PROBLEM STATEMENT -
Please repeat exactly the lines below from the one containing "theorem movingLoss_byRequests (r" down to the one containing "theorem releaseAndFree_byRequests (r", both included, and nothing else.

Saved entries:
theorem successorLoss_byRequests (r p : Nat) (s : State) : ByRequests s (successorLoss r p s) := by
  have h := (((releaseRun_byRequests r s).trans (setClaim_byRequests r (s.claim r).unrun.freed _)).trans
    (setClaim_byRequests p (s.claim p).unmoved _)).trans (.cancel r _)
  unfold successorLoss; dsimp only; split
  · exact h.trans (degrade_byRequests _ _)
  · exact h

theorem freeSuccessor_byRequests (c : ClaimRecord) (s : State) : ByRequests s (freeSuccessor c s) := by
  unfold freeSuccessor; split
  · exact (setClaim_byRequests _ _ s).trans (.cancel _ _)
  · exact .refl s

theorem heldLoss_byRequests (r w : Nat) (s : State) : ByRequests s (heldLoss r w s) := by
  unfold heldLoss; dsimp only
  refine .trans (.trans (.trans (.trans ?_ (.request r _)) (freeSuccessor_byRequests _ _))
    (commitGrant_byRequests _ _ _ _)) (voidLoanOf_byRequests _ _ _)
  exact .inert rfl rfl rfl rfl

theorem movingLoss_byRequests (r w : Nat) (s : State) : ByRequests s (movingLoss r w s) := by
  unfold movingLoss; dsimp only
  refine .trans (.trans ?_ (commitGrant_byRequests _ _ _ _)) (voidLoanOf_byRequests _ _ _)
  split <;> exact .inert rfl rfl rfl rfl

theorem releaseAndFree_byRequests (r : Nat) (s : State) : ByRequests s (releaseAndFree r s) := by
  unfold releaseAndFree; dsimp only
  exact ((releaseRun_byRequests r s).trans (setClaim_byRequests _ _ _)).trans (voidLoanOf_byRequests _ _ _)

theorem dataLoss_byRequests (r t w : Nat) (s : State) : ByRequests s (dataLoss r t w s) :=
  ((latch_byRequests _ s).trans (trimTile_byRequests _ _ _)).trans (commitGrant_byRequests _ _ _ _)

theorem applyLoss_byRequests (r : Nat) (g : BitVec 4) (t w : Nat) (s : State) : ByRequests s (applyLoss r g t w s) := by
  unfold applyLoss; split
  · split
    · split
      · exact successorLoss_byRequests _ _ s
      · exact tentativeLoss_byRequests _ s
    · split
      · exact dataLoss_byRequests _ _ _ s
      · exact heldLoss_byRequests _ _ s
    · exact movingLoss_byRequests _ _ s
    · exact releaseAndFree_byRequests _ s
    · exact releaseAndFree_byRequests _ s
    · exact .refl s
    · exact .refl s
  · exact .refl s

theorem resumeSeeking_byRequests (p : Nat) (s : State) : ByRequests s (resumeSeeking p s) := by
  unfold resumeSeeking; dsimp only; split
  · exact (setClaim_byRequests _ _ s).trans (dropSuccessor_byRequests _ _)
  · exact setClaim_byRequests _ _ s

theorem tentativeNoise_byRequests (r : Nat) (s : State) : ByRequests s (tentativeNoise r s) := by
  have h := ((releaseRun_byRequests r s).trans
    (setClaim_byRequests r { (s.claim r).unrun with phase := .seeking } _)).trans (.request r _)
  unfold tentativeNoise; dsimp only; split
  · exact h.trans (resumeSeeking_byRequests _ _)
  · exact h

theorem applyNoise_byRequests (r : Nat) (g : BitVec 4) (t : Nat) (s : State) : ByRequests s (applyNoise r g t s) := by
  unfold applyNoise; split
  · split
    · exact tentativeNoise_byRequests _ s
    · split
      · exact (trimTile_byRequests _ _ s).trans (commitGrant_byRequests _ _ _ _)
      · unfold heldNoise; split
        · exact startMigration_byRequests _ s
        · exact .refl s
    · exact .refl s
  · exact .refl s

theorem applyQuiet_byRequests (r : Nat) (g : BitVec 4) (t : Nat) (s : State) : ByRequests s (applyQuiet r g t s) := by
  unfold applyQuiet; split
  · split
    · exact dropSuccessor_byRequests _ s
    · exact setClaim_byRequests _ _ s
  · exact .refl s

theorem commitContention_byRequests (r : Nat) (x : Run) (s : State) : ByRequests s (commitContention r x s) := by
  unfold commitContention; split
  · exact applyLoss_byRequests _ _ _ _ s
  · exact .refl s

theorem commitNoise_byRequests (r : Nat) (x : Run) (s : State) : ByRequests s (commitNoise r x s) := by
  unfold commitNoise; split
  · exact applyNoise_byRequests _ _ _ s
  · exact .refl s

/-! ### Listening, commits, outcomes and closes -/

theorem endDrain_byRequests (r : Nat) (s : State) : ByRequests s (endDrain r s) := by
  unfold endDrain; split
  · exact releaseAndFree_byRequests _ s
  · exact .refl s

theorem sentItem_byRequests (s : State) (i : CarriedItem) : ByRequests s (sentItem s i) := by
  unfold sentItem; dsimp only; split
  · exact .refl s
  · split
    · exact setClaim_byRequests _ _ s
    · split
      · exact (setClaim_byRequests _ _ s).trans (endDrain_byRequests _ _)
      · exact .refl s

theorem sentNotice_byRequests (l : List CarriedItem) (s : State) : ByRequests s (sentNotice l s) :=
  foldl_frame ByRequests .refl .trans _ sentItem_byRequests l s

theorem promote_byRequests (r : Nat) (s : State) : ByRequests s (promote r s) := by
  unfold promote; split
  · exact .inert rfl rfl rfl rfl
  · dsimp only; split
    · exact (setClaim_byRequests _ _ s).trans (mergeGrowth_byRequests _ _ _)
    · exact .inert rfl rfl rfl rfl

theorem buildNotice_byRequests (s : State) : ByRequests s (buildNotice s) := by
  refine foldl_frame ByRequests .refl .trans _ (fun s r => ?_) _ s
  unfold promoteIfDue; split
  · split
    · exact applyLoss_byRequests _ _ _ _ s
    · exact promote_byRequests _ s
  · exact .refl s

theorem takeCommit_byRequests (r : Nat) (x : Run) (s : State) : ByRequests s (takeCommit r x s) := by
  unfold takeCommit; dsimp only; split <;> exact .inert rfl rfl rfl rfl

theorem applyOutcome_byRequests (r : Nat) (s : State) : ByRequests s (applyOutcome r s) := by
  unfold applyOutcome; split
  · exact .inert rfl rfl rfl rfl
  · split
    · unfold unmetBelowFloor; split <;> exact .inert rfl rfl rfl rfl
    · exact .inert rfl rfl rfl rfl

theorem expireRetry_byRequests (r : Nat) (s : State) : ByRequests s (expireRetry r s) := by
  unfold expireRetry; split
  · exact (setClaim_byRequests _ _ s).trans (.request _ _)
  · dsimp only; split
    · exact (setClaim_byRequests _ _ s).trans (startMigration_byRequests _ _)
    · exact setClaim_byRequests _ _ s
  · exact .refl s

theorem freeClosed_byRequests (s : State) (r : Nat) : ByRequests s (freeClosed s r) := by
  unfold freeClosed; dsimp only; split
  · exact ((releaseRun_byRequests r s).trans (setClaim_byRequests _ _ _)).trans (.cancel _ _)
  · exact (setClaim_byRequests _ _ s).trans (.cancel _ _)

theorem closeProgram_byRequests (n : Nat) (s : State) : ByRequests s (closeProgram n s) :=
  (foldl_frame ByRequests .refl .trans _ freeClosed_byRequests _ s).trans (commitGrant_byRequests _ _ _ _)

theorem closeCallRecord_byRequests (s : State) (r : Nat) : ByRequests s (closeCallRecord s r) := by
  unfold closeCallRecord; split
  · exact (ByRequests.cancel r s).trans (markLoan_byRequests _ _ _)
  · exact freeClosed_byRequests s r

theorem parkRemaining_byRequests (s : State) (r : Nat) : ByRequests s (parkRemaining s r) := by
  unfold parkRemaining; split
  · exact .refl s
  · exact setClaim_byRequests _ _ s

theorem closeCall_byRequests (n : Nat) (s : State) : ByRequests s (closeCall n s) := by
  have hmark := foldl_frame ByRequests .refl .trans _ closeCallRecord_byRequests (closingRecords .voice n s) s
  have hpark := ((hmark.trans (unwindStack_byRequests
    ((closingRecords .voice n s).foldl closeCallRecord s).loans.length _)).trans
    (foldl_frame ByRequests .refl .trans _ parkRemaining_byRequests (closingRecords .voice n s) _)).trans
    (commitGrant_byRequests .voice .closed none _)
  unfold closeCall; dsimp only; split
  · exact (hpark.trans (commitGrant_byRequests _ _ _ _)).trans (trimToCeiling_byRequests _)
  · exact hpark

theorem openSlot_byRequests (k : ServiceClass) (n w : Nat) (s : State) : ByRequests s (openSlot k n w s) := by
  unfold openSlot; split
  · exact (setClaim_byRequests _ _ s).trans (.request _ _)
  · exact .refl s

/-! ### The call lines -/

theorem takeEdge_byRequests (n : Nat) (s : State) : ByRequests s (takeEdge n s) := by
  have hline : ByRequests s (setLine n ⟨true, false⟩ s) := .inert rfl rfl rfl rfl
  unfold takeEdge; split
  · exact .refl s
  · refine hline.trans ?_
    unfold openByLine; split
    · exact .refl _
    · split
      · exact openSlot_byRequests _ _ _ _
      · exact latch_byRequests _ _

theorem closeLine_byRequests (n : Nat) (s : State) : ByRequests s (closeLine n s) := by
  unfold closeLine; split
  · exact (closeCall_byRequests n s).trans (.inert rfl rfl rfl rfl)
  · exact .inert rfl rfl rfl rfl

theorem acknowledgeLine_byRequests (n : Nat) (s : State) : ByRequests s (acknowledgeLine n s) := by
  unfold acknowledgeLine; split
  · split
    · exact .inert rfl rfl rfl rfl
    · exact closeLine_byRequests n s
  · exact .inert rfl rfl rfl rfl

theorem releaseLine_byRequests (n : Nat) (s : State) : ByRequests s (releaseLine n s) := by
  unfold releaseLine; split
  · exact closeLine_byRequests n s
  · exact .refl s

theorem takeLevel_byRequests (s : State) (n : Nat) : ByRequests s (takeLevel s n) := by
  unfold takeLevel; split
  · exact takeEdge_byRequests n s
  · exact .refl s

/-! ### The Peer Table -/

theorem contend_byRequests (t : Nat) (e : ClaimantEntry) (s : State) : ByRequests s (contend t e s) := by
  unfold contend; split
  · exact applyLoss_byRequests _ _ _ _ s
  · exact .refl s
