-- ==== Sys2Proof/Syntax.lean ====
section
/-! DEFINITION. The commands of spec/opcode_table.json, one constructor per row in the table's order, with the operands each
rule takes from outside the part. The table gives no operands; an operand is a value the row's rule uses and the state does not hold. -/

namespace Sys2Proof

/-- Who sends a register access (R9): PF0, PF1 (its BAR2 pages), the UART console, JTAG, a management core MC0–MC3. -/
inductive Requester where
  | pf0 | pf1 | uart | jtag
  | mc (n : Fin 4)
  deriving DecidableEq, Repr

/-- An instruction loaded on the JTAG port (R388): `debug` takes a management core under core debug, or lets it run. -/
inductive JtagInstr where
  | bypass | idcode | sample | extest
  | debug (mc : Fin 4) (halt : Bool)
  deriving DecidableEq, Repr

/-- A network port NP0–NP63. -/
abbrev Port := Fin 64

/-- A member number 0–127. -/
abbrev Member := Fin 128

/-- What a PCIe configuration request reads or writes, where it matters to the part (R49, R391–R404): the D-state, MSI-X control, the Completion Timeout
Value, the tag enables, LTR Mechanism Enable, the codes of Max Payload Size (up to 512) and Max Read Request Size (up to 4,096), ASPM control, the expansion ROM
enable, Bus Master Enable, and AER status bits to clear. -/
inductive CfgReq where
  | read
  | d3hot (on : Bool)
  | msix (en mask : Bool)
  | cto (v : Fin 16)
  | tags (ext ten : Bool)
  | ltr (en : Bool)
  | sizes (mps : Fin 3) (mrrs : Fin 6)
  | aspm (v : Fin 4)
  | rom (en : Bool)
  | busMaster (on : Bool)
  | aerClear (unc cor : Word)
  deriving DecidableEq, Repr

/-- An end of a mailbox channel: PF0 at BAR0 (or another requester that tries), the management cores, a cluster's microcode (R408). -/
inductive MbxEnd where
  | bar0 (req : Requester)
  | mgmt
  | cluster
  deriving DecidableEq, Repr

/-- A slot of the match memory whose read found an error: table, way, index, and whether it is uncorrectable (R96). -/
structure SlotErr where
  table : Fin 4
  way   : Fin 4
  index : Fin 65536
  ue    : Bool
  deriving DecidableEq, Repr


/-- A RoCEv2 packet as it reaches the RDMA block: the fields of its BTH and extended headers, its payload as a number (octet 0 the least
significant), its ICRC verdict, the ECN it arrived with, its ingress port and the R100 stamp count. `opcode` is the BTH opcode; `va`,
`rkey`, `dmaLen` the RETH; `imm` the immediate; `syndrome`, `msn` the AETH. -/
structure RoPkt where
  qpn      : Nat
  psn      : Nat
  opcode   : Nat
  ackReq   : Bool := false
  pKey     : Nat := 0
  icrcOk   : Bool := true
  ecn      : Nat := 0
  va       : Nat := 0
  rkey     : Nat := 0
  dmaLen   : Nat := 0
  imm      : Nat := 0
  syndrome : Nat := 0
  msn      : Nat := 0
  len      : Nat := 0
  payload  : Nat := 0
  port     : Nat := 0
  stamp    : Nat := 0
  deriving DecidableEq, Repr

namespace Machine

/-- An access-list entry (R376). -/
structure AclEntry where
  vol    : Nat
  digest : Nat
  rd     : Bool
  wr     : Bool
  ports  : Nat
  pf1    : Bool
  deriving DecidableEq, Repr

/-- A sealed copy of the protection setup (R377): generation, class of each port code, access list, steward list, load records, volume bindings, boot policy. -/
structure Setup where
  gen      : Nat := 0
  classes  : List (Nat × Nat) := []
  acl      : List (Nat × AclEntry) := []
  stewards : List Nat := []
  records  : List (Nat × Nat) := []
  binds    : List (Nat × (Nat × Bool)) := []
  minSvn   : Nat := 0
  deriving DecidableEq, Repr

/-- A journal record (R260): its blocks in order, each with its stored sector (empty for ZEROES and DEALLOC), and the blocks not yet destaged or
superseded. -/
structure JRec where
  seq    : Nat
  /-- 1 WRITE, 2 ZEROES, 3 DEALLOC. -/
  typ    : Nat
  stamp  : Nat
  vol    : Nat
  key    : Nat
  slba   : Nat
  nlb    : Nat
  tag    : Nat
  data   : List Nat := []
  /-- Block ranges (first, count) not yet destaged or superseded. -/
  dirty  : List (Nat × Nat)
  /-- Block ranges that the images of snapshots still need from it (R216): TARGET, first block, count. -/
  img    : List (Nat × Nat × Nat) := []
  /-- Time of the append in ns (R263). -/
  born   : Nat := 0
  deriving DecidableEq, Repr

/-- A slab of a volume (R254, R255, R257): its layers, newest first. A layer is the first stripe of a run, and the stripes of the slab it holds, as
offsets, with whether each was written (false: returned to UNINIT). A stripe lies in the first layer that lists it, and is UNINIT where none does. The
newest layer takes the writes; older layers are slabs shared with the TARGETs of snapshots. -/
structure Slab where
  layers  : List (Nat × List (Nat × Bool))
  /-- The volume that allocated it (R314, R316). -/
  owner   : Nat := 0
  /-- It is marked lost under a full bad-range table (R274). -/
  lost    : Bool := false
  deriving DecidableEq, Repr
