-- ==== Sys2Proof/Machine/Regs.lean ====
section
/-! DEFINITION. The names of spec/ for register offsets, fields and counters: every offset of the offset tables, every
field of the field tables. A definition's docstring gives the access code, the bits and the rule. -/

namespace Sys2Proof.Machine

/-- A field of a 32-bit register: word offset, lowest bit, width. -/
structure Fld where
  off : Nat
  lo  : Nat
  wd  : Nat
  deriving DecidableEq, Repr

RESPONSE FOR THIS EXERCISE -
theorem movingLoss_byRequests (r w : Nat) (s : State) : ByRequests s (movingLoss r w s) := by
  unfold movingLoss; dsimp only
  refine .trans (.trans ?_ (commitGrant_byRequests _ _ _ _)) (voidLoanOf_byRequests _ _ _)
  split <;> exact .inert rfl rfl rfl rfl

theorem releaseAndFree_byRequests (r : Nat) (s : State) : ByRequests s (releaseAndFree r s) := by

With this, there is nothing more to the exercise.